Hallo, ich würde gerne den Beitrag nochmal aufnehmen.
Ich habe den Code so probiert und es funktioniert auch wunderbar. Hab jetzt meine App aufs Handy gespielt, um damit meinen Raspberry als Webradio mit mpd zu steuern. Auch diese Funktion funktioniert, jedoch reagiert das ganze sehr träge. Bis ein Befehl vom Handy umgesetzt wird dauert es ca. 6-8 Sekunden. Gibts ne Möglichkeit das zu beschleunigen?


----------



## buggy84 (17. Okt 2016)

Es scheint, du baust immer die Verbindung neu auf. Das dauert natürlich.
Vielleicht wäre es einfacher, die ssh verbindung offen zu lassen, und erst ab einer bestimmten Zeit wieder zu schließen. 

Vielleicht etwas umständlich gelöst im Moment.


----------



## f__lix (28. Okt 2016)

Hallo zusammen,
ich scheiter leider schon bei dem Einbinden des Packages. 
Der Kompiler wirft mir ein Fehler bei dem Import. 

Jetzt die Frage : Wie kann ich das Package richtig einbinden ? Wo muss ich es runterladen ? 

Wäre euch für die Infos sehr danbar. 

Liebe Grüße

Felix


----------



## VfL_Freak (28. Okt 2016)

Moin,


f__lix hat gesagt.:


> Der Kompiler wirft mir ein Fehler bei dem Import.


Was genau meinst Du?
Welcher Fehler bei welchen Import?
Dies hier: _*com.jcraft.jsch*_ ??



f__lix hat gesagt.:


> Jetzt die Frage : Wie kann ich das Package richtig einbinden ? Wo muss ich es runterladen ?


Verdammt - ist Google schon wieder kaputt ??
http://www.jcraft.com/jsch/

Gruß Klaus


----------



## f__lix (28. Okt 2016)

Hallo Vfl,

danke für die schnelle Antwort.
Bitte enschuldige meine ungenauen Angaben.

Ich habe ein Beispielprojekt in Android Studio erstellt.
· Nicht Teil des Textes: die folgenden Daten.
@[simp] theorem answerFormat_keeps (result : ResultCode) (s : State) :
    (answerFormat result s).pending = s.pending ∧ (answerFormat result s).held = s.held ∧
    (answerFormat result s).part = s.part ∧ (answerFormat result s).causes = s.causes ∧
    (answerFormat result s).timeBase = s.timeBase ∧ (answerFormat result s).wallOffset = s.wallOffset ∧
    (answerFormat result s).notices = s.notices ∧ (answerFormat result s).sync = s.sync ∧
    (answerFormat result s).seq = s.seq ∧ (answerFormat result s).pool = s.pool ∧
    (answerFormat result s).pau = s.pau ∧ (answerFormat result s).mem = s.mem ∧
    (answerFormat result s).table = s.table ∧ (answerFormat result s).rolls = s.rolls ∧
    (answerFormat result s).recipes = s.recipes ∧ (answerFormat result s).dark = s.dark ∧
    (answerFormat result s).dev = s.dev ∧ (answerFormat result s).cache = s.cache ∧
    (answerFormat result s).free = s.free := by
  unfold answerFormat
  simp

@[simp] theorem unformatted_keeps (s : State) :
    (unformatted s).pending = s.pending ∧ (unformatted s).held = s.held ∧ (unformatted s).part = s.part ∧
    (unformatted s).causes = s.causes ∧ (unformatted s).timeBase = s.timeBase ∧
    (unformatted s).wallOffset = s.wallOffset ∧ (unformatted s).notices = s.notices ∧
    (unformatted s).sync = s.sync ∧ (unformatted s).seq = s.seq ∧ (unformatted s).pool = s.pool ∧
    (unformatted s).pau = s.pau ∧ (unformatted s).mem = s.mem ∧ (unformatted s).table = s.table ∧
    (unformatted s).rolls = s.rolls ∧ (unformatted s).recipes = s.recipes ∧ (unformatted s).dark = s.dark ∧
    (unformatted s).dev = s.dev ∧ (unformatted s).cache = s.cache ∧ (unformatted s).free = s.free := by
  unfold unformatted
  simp

@[simp] theorem finishMount_keeps (blocks : List (Nat × List Byte)) (s : State) :
    (finishMount blocks s).pending = s.pending ∧ (finishMount blocks s).held = s.held ∧
    (finishMount blocks s).part = s.part ∧ (finishMount blocks s).causes = s.causes ∧
    (finishMount blocks s).timeBase = s.timeBase ∧ (finishMount blocks s).wallOffset = s.wallOffset ∧
    (finishMount blocks s).sync = s.sync ∧ (finishMount blocks s).mem = s.mem ∧
    (finishMount blocks s).rolls = s.rolls ∧ (finishMount blocks s).recipes = s.recipes ∧
    (finishMount blocks s).dark = s.dark ∧ (finishMount blocks s).free = s.free := by
  unfold finishMount
  try dsimp only
  repeat' split
  all_goals simp

end Sys2Proof.Machine
end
Anschließend wollte ich per Buttonklick eine Nachricht per SSH an ein LinuxDistro zu senden -> soviel zu dem Hintergrund.

Ich erstelle also ein Beispielprojekt und kopiere die Imports :

import com.jcraft.jsch.ChannelExec;
import com.jcraft.jsch.JSch;
import com.jcraft.jsch.Session;

darauffolgend wird jcraft rot unterstrichen.
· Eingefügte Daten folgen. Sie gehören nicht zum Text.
theorem Cells.read_write_same (a : Nat) (v : Byte) : ∀ m : List Host.Cell, Cells.wf m →
    Cells.read (Cells.write m a v) a = v
  | [], _ => by
    by_cases hv : v = Memory.blank <;> simp [Cells.write, hv, Cells.read]
  | (k, w) :: rest, h => by
    obtain ⟨hp, hn⟩ := h
    rw [List.pairwise_cons] at hp
    have ih := Cells.read_write_same a v rest ⟨hp.2, fun c hc => hn c (by simp [hc])⟩
    simp only [Cells.write]
    split
    · rename_i hak
      split
      · rename_i hv
        rw [hv]
        refine Cells.read_below _ fun c hc => ?_
        rcases List.mem_cons.1 hc with rfl | hc
        · exact hak
        · have h1 := hp.1 c hc
          simp only at h1
          omega
      · simp [Cells.read]
    · split
      · subst_vars
        split
        · rename_i hv
          rw [hv]
          exact Cells.read_below _ hp.1
        · simp [Cells.read]
      · simp only [Cells.read]
        rename_i h2
        rw [if_neg h2, ih]

/-- Every listed address of a written memory was listed or is the address written. -/
theorem Cells.mem_write {a : Nat} {v : Byte} {c : Host.Cell} : ∀ m : List Host.Cell,
    c ∈ Cells.write m a v → c ∈ m ∨ (c = (a, v) ∧ v ≠ Memory.blank)
  | [], h => by
    by_cases hv : v = Memory.blank <;> simp_all [Cells.write]
  | (k, w) :: rest, h => by
    have ih := Cells.mem_write (a := a) (v := v) (c := c) rest
    simp only [Cells.write] at h
    split at h
    · split at h
      · exact .inl h
      · rcases List.mem_cons.1 h with h | h
        · exact .inr ⟨h, by assumption⟩
        · exact .inl h
    · split at h
      · split at h
        · exact .inl (by simp [h])
        · rcases List.mem_cons.1 h with h | h
          · exact .inr ⟨h, by assumption⟩
          · exact .inl (by simp [h])
      · rcases List.mem_cons.1 h with h | h
        · exact .inl (by simp [h])
        · rcases ih h with h | h
          · exact .inl (by simp [h])
          · exact .inr h

theorem Cells.wf_write (a : Nat) (v : Byte) : ∀ m : List Host.Cell, Cells.wf m →
    Cells.wf (Cells.write m a v)
  | [], _ => by
    by_cases hv : v = Memory.blank <;> simp [Cells.write, hv, Cells.wf]
  | (k, w) :: rest, h => by
    obtain ⟨hp, hn⟩ := h
    rw [List.pairwise_cons] at hp
    have hr : Cells.wf rest := ⟨hp.2, fun c hc => hn c (by simp [hc])⟩
    have ih := Cells.wf_write a v rest hr
    simp only [Cells.write]
    split
    · rename_i hak
      split
      · exact ⟨List.pairwise_cons.2 hp, hn⟩
      · rename_i hv
        refine ⟨List.pairwise_cons.2 ⟨fun c hc => ?_, List.pairwise_cons.2 hp⟩, fun c hc => ?_⟩
        · rcases List.mem_cons.1 hc with rfl | hc
          · exact hak
          · have h1 := hp.1 c hc
            simp only at h1 ⊢
            omega
        · rcases List.mem_cons.1 hc with rfl | hc
          · exact hv
          · exact hn c hc
    · rename_i hak
      split
      · subst_vars
        split
        · exact hr
        · rename_i hv
          refine ⟨List.pairwise_cons.2 ⟨hp.1, hp.2⟩, fun c hc => ?_⟩
          rcases List.mem_cons.1 hc with rfl | hc
          · exact hv
          · exact hn c (by simp [hc])
      · rename_i hne
        refine ⟨List.pairwise_cons.2 ⟨fun c hc => ?_, ih.1⟩, fun c hc => ?_⟩
        · rcases Cells.mem_write rest hc with hc | ⟨rfl, _⟩
          · exact hp.1 c hc
          · simp only
            omega
        · rcases List.mem_cons.1 hc with rfl | hc
          · exact hn _ (by simp)
          · exact ih.2 c hc

theorem Cells.read_clear_other {lo hi b : Nat} (h : b < lo ∨ hi ≤ b) :
    ∀ m : List Host.Cell, Cells.read (Cells.clear m lo hi) b = Cells.read m b
  | [] => rfl
  | (k, w) :: rest => by
    have ih := Cells.read_clear_other h rest
    unfold Cells.clear at ih ⊢
    rw [List.filter_cons]
    split
    · simp only [Cells.read, ih]
    · rename_i hk
      have : b ≠ k := by
        rcases h with h | h
        · intro e; subst e; simp at hk; omega
        · intro e; subst e; simp at hk; omega
      simp only [Cells.read, this, if_false, ih]

/-- An address not listed reads as a blank byte. -/
theorem Cells.read_absent {a : Nat} : ∀ m : List Host.Cell, (∀ c ∈ m, c.1 ≠ a) →
    Cells.read m a = Memory.blank
  | [], _ => rfl
  | (k, w) :: rest, h => by
    have hk := h (k, w) (by simp)
    simp only [Cells.read]
    rw [if_neg (fun e => hk e.symm)]
    exact Cells.read_absent rest fun c hc => h c (List.mem_cons_of_mem _ hc)

theorem Cells.read_clear_same {lo hi b : Nat} (h1 : lo ≤ b) (h2 : b < hi) (m : List Host.Cell) :
    Cells.read (Cells.clear m lo hi) b = Memory.blank := by
  refine Cells.read_absent _ fun c hc he => ?_
  unfold Cells.clear at hc
  rw [List.mem_filter] at hc
  simp only [he, Bool.not_eq_true', Bool.and_eq_false_iff, decide_eq_false_iff_not] at hc
  omega

theorem Cells.wf_clear (lo hi : Nat) {m : List Host.Cell} (h : Cells.wf m) : Cells.wf (Cells.clear m lo hi) :=
  ⟨h.1.filter _, fun c hc => h.2 c (List.mem_of_mem_filter hc)⟩

/-! ### Fills -/

theorem Fill.covers_iff {a : Nat} {f : Fill} : f.covers a = true ↔ f.base ≤ a ∧ a < f.last := by
  simp [Fill.covers]

theorem Fill.mem_cut {lo hi : Nat} {f g : Fill} (h : g ∈ f.cut lo hi) :
    f.base ≤ g.base ∧ g.last ≤ f.last ∧ 0 < g.length ∧ (g.last ≤ lo ∨ hi ≤ g.base) ∧
      ∀ a, g.byte a = f.byte a ∨ a < g.base := by
  unfold Fill.cut at h
  rw [List.mem_append] at h
  unfold Fill.last at *
  rcases h with h | h
  · split at h
    · rw [List.mem_singleton] at h
      subst h
      dsimp only
      refine ⟨le_refl _, by omega, by omega, .inl (by omega), fun a => .inl rfl⟩
    · simp at h
  · split at h
    · rw [List.mem_singleton] at h
      subst h
      dsimp only
      refine ⟨by omega, by omega, by omega, .inr (by omega), fun a => ?_⟩
      by_cases ha : a < max hi f.base
      · exact .inr ha
      · left
        unfold Fill.byte
        dsimp only
        congr 1
        omega
    · simp at h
Ich nehme an dass ich die Bibliothek erst einbinden muss.

Also habe ich das Paket heruntergeladen, jedoch enthält der Ordner diverse Dateien und ich weiss nicht wie ich die Bibliothek einbinden muss/kann und welche Datei benötigt wird.

Danke im Vorraus.


----------



## VfL_Freak (28. Okt 2016)

Moin,


f__lix hat gesagt.:


> Ich nehme an dass ich die Bibliothek erst einbinden muss.
> Also habe ich das Paket heruntergeladen, jedoch enthält der Ordner diverse Dateien und ich weiss nicht wie ich die Bibliothek einbinden muss/kann und welche Datei benötigt wird.
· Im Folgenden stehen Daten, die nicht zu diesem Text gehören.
/-- The slot that a completion fills is VALID, unless there is no such slot. -/
theorem validSlot_valid (i : Nat) (j : Job) (size : Nat × Nat) (s : State) :
    i < (validSlot i j size s).cache.slots.length →
      (previewSlot (validSlot i j size s) i).isValid = true := by
  intro hi
  simp only [validSlot, touchPreview, State.draw, setPreview, List.length_set] at hi
  simp [previewSlot, validSlot, touchPreview, State.draw, setPreview, PreviewSlot.isValid, hi]

/-- Answering a waiter leaves which slots are VALID. -/
theorem answerPreview_valid (i : Nat) (k : DevKey) (r : ResultCode) (s : State) (tag : Nat)
    (hv : i < s.cache.slots.length → (previewSlot s i).isValid = true) :
    i < (answerPreview i k r s tag).cache.slots.length →
      (previewSlot (answerPreview i k r s tag) i).isValid = true := by
  unfold answerPreview
  split
  · intro hi
    simp only [answer_keeps, pinSlot, List.length_modify] at hi
    have := hv hi
    simp only [previewSlot, answer_keeps, pinSlot, List.getD_eq_getElem?_getD, List.getElem?_modify,
      List.getElem?_eq_getElem hi, if_true, Option.map_some, Option.getD_some] at this ⊢
    exact this
  · intro hi
    simpa [previewSlot] using hv (by simpa using hi)

/-- The waiters of a completion answered one after another. -/
theorem answerPreviews_pins (i : Nat) (k : DevKey) (r : ResultCode) :
    ∀ (tags : List Nat) (s : State), PinsGood s.cache.slots →
      (i < s.cache.slots.length → (previewSlot s i).isValid = true) →
      PinsGood (tags.foldl (answerPreview i k r) s).cache.slots ∧
        (i < (tags.foldl (answerPreview i k r) s).cache.slots.length →
          (previewSlot (tags.foldl (answerPreview i k r) s) i).isValid = true)
  | [], _, hs, hv => ⟨hs, hv⟩
  | t :: tags, s, hs, hv =>
    answerPreviews_pins i k r tags _ (answerPreview_pinsGood i k r s t hs hv)
      (answerPreview_valid i k r s t hv)

@[simp] theorem completePreview_pinsGood (j : Job) (h : RunHolds) (s : State) (hs : PinsGood s.cache.slots) :
    PinsGood (completePreview j h s).cache.slots := by
  unfold completePreview
  split
  · exact hs
  · simp only [dropJobs_keeps]
    exact (answerPreviews_pins _ _ _ _ _
      (validSlot_pinsGood _ _ _ (writeRendition _ _ _ s) (by simpa using hs))
      (validSlot_valid _ _ _ (writeRendition _ _ _ s))).1

@[simp] theorem completeJob_pinsGood (j : Job) (h : RunHolds) (s : State) (hs : PinsGood s.cache.slots) :
    PinsGood (completeJob j h s).cache.slots := by
  unfold completeJob
  try dsimp only
  repeat' split
  all_goals first | (simp only; assumption) | (simp (maxDischargeDepth := 20) [hs]; done) | simp_all

@[simp] theorem developResident_pinsGood (tag : Nat) (k : JobKind) (priority : Nat) (r : Record) (s : State) (hs : PinsGood s.cache.slots) :
    PinsGood (developResident tag k priority r s).cache.slots := by
  unfold developResident
  try dsimp only
  repeat' split
  all_goals first | (simp only; assumption) | (simp (maxDischargeDepth := 20) [hs]; done) | simp_all

@[simp] theorem previewHit_pinsGood (tag i : Nat) (s : State) (hs : PinsGood s.cache.slots)
    (hv : i < s.cache.slots.length → (previewSlot s i).isValid = true) :
    PinsGood (previewHit tag i s).cache.slots := by
  unfold previewHit
  split
  · next hp => simp [pinSlot_pinsGood i s hs hp hv]
  · simpa using hs

/-- A hit is a slot that passes its test. -/
theorem hitSlot_passes {s : State} {p : PreviewSlot → Bool} {i : Nat} (h : hitSlot s p = some i) :
    p (previewSlot s i) = true :=
  (List.mem_filter.1 (List.mem_of_getLast? h)).2

theorem isValid_of_carries {n : Nat} {k : DevKey} {x : PreviewSlot} (h : x.carries n k = true) :
    x.isValid = true := by
  unfold PreviewSlot.carries at h
  unfold PreviewSlot.isValid
  split at h
  · simp_all
  · cases h

theorem isValid_of_stands {s : State} {n : Nat} {x : PreviewSlot} (h : x.stands s n = true) :
    x.isValid = true := by
  unfold PreviewSlot.stands at h
  unfold PreviewSlot.isValid
  split at h
  · simp_all
  · cases h

@[simp] theorem getResident_pinsGood (tag : Nat) (r : Record) (s : State) (hs : PinsGood s.cache.slots) :
    PinsGood (getResident tag r s).cache.slots := by
  unfold getResident
  repeat' split
  any_goals simp [hs]
  · next h => exact previewHit_pinsGood _ _ _ hs fun _ => isValid_of_carries (hitSlot_passes h)

@[simp] theorem getAbsent_pinsGood (tag n : Nat) (s : State) (hs : PinsGood s.cache.slots) :
    PinsGood (getAbsent tag n s).cache.slots := by
  unfold getAbsent
  repeat' split
  any_goals simpa using hs
  · next h => exact previewHit_pinsGood _ _ _ hs fun _ => isValid_of_stands (hitSlot_passes h)

@[simp] theorem unpin_pinsGood (i : Nat) (s : State) (hs : PinsGood s.cache.slots) :
    PinsGood (unpin i s).cache.slots := by
  unfold unpin
  dsimp only
  split
  · simp [hs]
  · exact setPinned_pinsGood i s hs

@[simp] theorem restartDev_pinsGood (s : State) (hs : PinsGood s.cache.slots) :
    PinsGood (restartDev s).cache.slots := by
  unfold restartDev
  try dsimp only
  repeat' split
  all_goals first | (simp only; assumption) | (simp (maxDischargeDepth := 20) [hs]; done) | simp_all

@[simp] theorem restartCard_pinsGood (s : State) (hs : PinsGood s.cache.slots) :
    PinsGood (restartCard s).cache.slots := by
  unfold restartCard
  try dsimp only
  repeat' split
  all_goals first | (simp only; assumption) | (simp (maxDischargeDepth := 20) [hs]; done) | simp_all

@[simp] theorem restartBlocks_pinsGood (s : State) (hs : PinsGood s.cache.slots) :
    PinsGood (restartBlocks s).cache.slots := by
  unfold restartBlocks
  try dsimp only
  repeat' split
  all_goals first | (simp only; assumption) | (simp (maxDischargeDepth := 20) [hs]; done) | simp_all

@[simp] theorem restartStores_pinsGood (s : State) (hs : PinsGood s.cache.slots) :
    PinsGood (restartStores s).cache.slots := by
  unfold restartStores
  simp only [restartQualifiers_keeps]
  exact restartCard_pinsGood _ pinsGood_reset

@[simp] theorem restartEnds_pinsGood (s : State) (hs : PinsGood s.cache.slots) :
    PinsGood (restartEnds s).cache.slots := by
  unfold restartEnds
  try dsimp only
  repeat' split
  all_goals first | (simp only; assumption) | (simp (maxDischargeDepth := 20) [hs]; done) | simp_all

@[simp] theorem restartPart_pinsGood (tag : Nat) (s : State) (hs : PinsGood s.cache.slots) :
    PinsGood (restartPart tag s).cache.slots := by
  unfold restartPart
  exact restartEnds_pinsGood _ (by simp [hs])

@[simp] theorem foldl_rollsGood {α : Type} (f : State → α → State)
    (h : ∀ s a, RollsGood s.rolls → RollsGood (f s a).rolls) :
    ∀ (l : List α) (s : State), RollsGood s.rolls → RollsGood (l.foldl f s).rolls
  | [], _, hs => hs
  | a :: l, s, hs => foldl_rollsGood f h l (f s a) (h s a hs)

@[simp] theorem optional_rollsGood {α : Type} (f : α → State → State)
    (h : ∀ a s, RollsGood s.rolls → RollsGood (f a s).rolls) (o : Option α) (s : State) (hs : RollsGood s.rolls) :
    RollsGood ((o.map f).getD id s).rolls := by
  cases o <;> simp_all

@[simp] theorem updateRoll_rollsGood (i : Nat) (f : Roll → Roll) (s : State) (hs : RollsGood s.rolls) :
    RollsGood (updateRoll i f s).rolls := by
  intro j hj
  obtain ⟨x, hx⟩ := hs j hj
  simp only [updateRoll, List.getElem?_modify, hx]
  split
  · exact ⟨f x, rfl⟩
  · exact ⟨x, rfl⟩

@[simp] theorem stepFrame_rollsGood (rollSlot : Nat) (roll : Roll) (shot : Nat) (s : State) (hs : RollsGood s.rolls) :
    RollsGood (stepFrame rollSlot roll shot s).rolls := by
  unfold stepFrame
  try dsimp only
  repeat' split
  all_goals first | (simp only; assumption) | (simp (maxDischargeDepth := 20) [hs]; done) | simp_all

@[simp] theorem createShot_rollsGood (k : Start) (rollSlot : Nat) (roll : Roll) (slot : Nat) (c : Nat × Option Nat) (s : State) (hs : RollsGood s.rolls) :
    RollsGood (createShot k rollSlot roll slot c s).rolls := by
  unfold createShot
  try dsimp only
  repeat' split
  all_goals first | (simp only; assumption) | (simp (maxDischargeDepth := 20) [hs]; done) | simp_all

@[simp] theorem claimStart_rollsGood (k : Start) (rollSlot : Nat) (roll : Roll) (s : State) (hs : RollsGood s.rolls) :
    RollsGood (claimStart k rollSlot roll s).2.rolls := by
  unfold claimStart
  try dsimp only
  repeat' split
  all_goals first | (simp only; assumption) | (simp (maxDischargeDepth := 20) [hs]; done) | simp_all

@[simp] theorem startIdle_rollsGood (k : Start) (s : State) (hs : RollsGood s.rolls) :
    RollsGood (startIdle k s).2.rolls := by
  unfold startIdle
  try dsimp only
  repeat' split
  all_goals first | (simp only; assumption) | (simp (maxDischargeDepth := 20) [hs]; done) | simp_all

@[simp] theorem startDark_rollsGood (k : Start) (s : State) (hs : RollsGood s.rolls) :
    RollsGood (startDark k s).2.rolls := by
  unfold startDark
  try dsimp only
  repeat' split
  all_goals first | (simp only; assumption) | (simp (maxDischargeDepth := 20) [hs]; done) | simp_all

@[simp] theorem decideStart_rollsGood (k : Start) (s : State) (hs : RollsGood s.rolls) :
    RollsGood (decideStart k s).2.rolls := by
  unfold decideStart
  try dsimp only
  repeat' split
  all_goals first | (simp only; assumption) | (simp (maxDischargeDepth := 20) [hs]; done) | simp_all

@[simp] theorem release_rollsGood (s : State) (hs : RollsGood s.rolls) :
    RollsGood (release s).rolls := by
  unfold release
  try dsimp only
  repeat' split
  all_goals first | (simp only; assumption) | (simp (maxDischargeDepth := 20) [hs]; done) | simp_all

@[simp] theorem giveFrameBack_rollsGood (s : State) (hs : RollsGood s.rolls) :
    RollsGood (giveFrameBack s).rolls := by
  unfold giveFrameBack
  try dsimp only
  repeat' split
  all_goals first | (simp only; assumption) | (simp (maxDischargeDepth := 20) [hs]; done) | simp_all

@[simp] theorem removeOpen_rollsGood (s : State) (hs : RollsGood s.rolls) :
    RollsGood (removeOpen s).rolls := by
  unfold removeOpen
  try dsimp only
  repeat' split
  all_goals first | (simp only; assumption) | (simp (maxDischargeDepth := 20) [hs]; done) | simp_all

@[simp] theorem closeRoll_rollsGood (i : Nat) (r : Roll) (s : State) (hs : RollsGood s.rolls) :
    RollsGood (closeRoll i r s).rolls := by
  intro j hj
  unfold closeRoll at hj ⊢
  dsimp only [setCurrent, setRollSlot] at hj ⊢
  split at hj
  · cases hj
  · next hc =>
    obtain ⟨x, hx⟩ := hs j hj
    refine ⟨x, ?_⟩
    rw [List.getElem?_set]
    split
    · next e => subst e; exact absurd hj hc
    · exact hx

@[simp] theorem deliver_rollsGood (i : SyncInput) (level : Contact) (t : Time) (s : State) (hs : RollsGood s.rolls) :
    RollsGood (deliver i level t s).rolls := by
  unfold deliver
  try dsimp only
  repeat' split
  all_goals first | (simp only; assumption) | (simp (maxDischargeDepth := 20) [hs]; done) | simp_all

@[simp] theorem qualify_rollsGood (i : SyncInput) (s : State) (hs : RollsGood s.rolls) :
    RollsGood (qualify i s).rolls := by
  unfold qualify
  try dsimp only
  repeat' split
  all_goals first | (simp only; assumption) | (simp (maxDischargeDepth := 20) [hs]; done) | simp_all

@[simp] theorem armExpired_rollsGood (s : State) (hs : RollsGood s.rolls) :
    RollsGood (armExpired s).rolls := by
  unfold armExpired
  try dsimp only
  repeat' split
  all_goals first | (simp only; assumption) | (simp (maxDischargeDepth := 20) [hs]; done) | simp_all

@[simp] theorem settleOpen_rollsGood (s : State) (hs : RollsGood s.rolls) :
    RollsGood (settleOpen s).rolls := by
  unfold settleOpen
  try dsimp only
  repeat' split
  all_goals first | (simp only; assumption) | (simp (maxDischargeDepth := 20) [hs]; done) | simp_all

@[simp] theorem restartSequencer_rollsGood (s : State) (hs : RollsGood s.rolls) :
    RollsGood (restartSequencer s).rolls := by
  unfold restartSequencer
  try dsimp only
  repeat' split
  all_goals first | (simp only; assumption) | (simp (maxDischargeDepth := 20) [hs]; done) | simp_all

@[simp] theorem restartBlocks_rollsGood (s : State) (hs : RollsGood s.rolls) :
    RollsGood (restartBlocks s).rolls := by
  unfold restartBlocks
  try dsimp only
  repeat' split
  all_goals first | (simp only; assumption) | (simp (maxDischargeDepth := 20) [hs]; done) | simp_all

@[simp] theorem restartPart_rollsGood (tag : Nat) (s : State) (hs : RollsGood s.rolls) :
    RollsGood (restartPart tag s).rolls := by
  unfold restartPart
  try dsimp only
  repeat' split
  all_goals first | (simp only; assumption) | (simp (maxDischargeDepth := 20) [hs]; done) | simp_all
Also ich kenne die LIB natürlich auch nicht (habe den Link nur kurz für Dich gegooglet)  
Aber ich denke doch mal, dass es dann irgendein lib-Verzeichnis geben wird, aus der du die 'passende' LIB in Deinen BuildPath einfügen kannst!
Gibt es denn keine readme-Datei oder ähnliches ??

Gruß Klaus


----------



## f__lix (28. Okt 2016)

Also müsste ich in dem gedownloadetem Ordner eine .lib Datei finden, die ich dann in Android studio importieren muss ? Wie binde ich eine solche Datei in Android Studio ein ?

Auf deren Website steht folgender Kommentar:
"JSch is in pure Java, but it depends on JavaTM Cryptography Extension (JCE). JSch has been known to work with:"

Ich brauche also diese JCE erweiterung um die Lib zu benutzen? Oder ist die Lib bereits in der Erweiterung enthalten ?


----------



## f__lix (28. Okt 2016)

Ich glaube ich habe mich etwas verrannt. 
Habe jetzt von einer anderen Quelle eine .jar Datei herunter geladen.

Glaube ich muss diese nur noch in Android Studio importieren. 

Bin ich in der Annahme richtig ?


----------



## buggy84 (28. Okt 2016)

Bin ich in der Annahme richtig, dass bei Dir sämtliche Grundlagen fehlen? Ich glaube, Du solltest Dich zuerst in deine IDE einarbeiten (kleines Stichwort: Gradle).
Da kannst Du hier fragen was Du willst, niemand kann Dir das Grundgerüst abnehmen. Und dann, irgendwann wenn Du fertig bist, kannst Du Sachen wie SSH machen.


----------



## maksimilian (5. Mrz 2021)

Hallo schnibli,
ich hoffe, Du lebst noch  Ich bin auf der Suche nach einer Methode, eine SSH-App für Android selber zu implementieren (Fernsteuerung einer Pi-Anwendung). Bei meiner Recherche stoße ich auf diesen schon etwas altenThread. Vielleicht meldest Du Dich oder jemand anderer, der mir beim Start behilflich sein möchte.
Ich wollte eigentlich die App mit Kotlin implementieren. Da finde ich aber bisher noch keine Beispiele, hätte aber auch kein Problem damit, in Java zu programmieren


----------



## kneitzel (5. Mrz 2021)

Also so einen alten Thread aufwärmen dürfte kaum etwas bringen.

Schau Dir mal die Library jsch an - das ist auch das, was der TE versucht hat zu benutzen. Die kannst Du auch aus Kotlin heraus nutzen.

Aber bei Problemen und so: Bitte eigenen Thread eröffnen und dann können wir Dir ggf. auch weiter helfen.


----------



## maksimilian (5. Mrz 2021)

Danke für die schnelle Reaktion. Bin ja froh, dass sich jemand meldet. Ich werde einen neuen Thread aufmachen. Interessant ist die Aussage, dass jsch auch mit Kotlin benutzt werden kann.


----------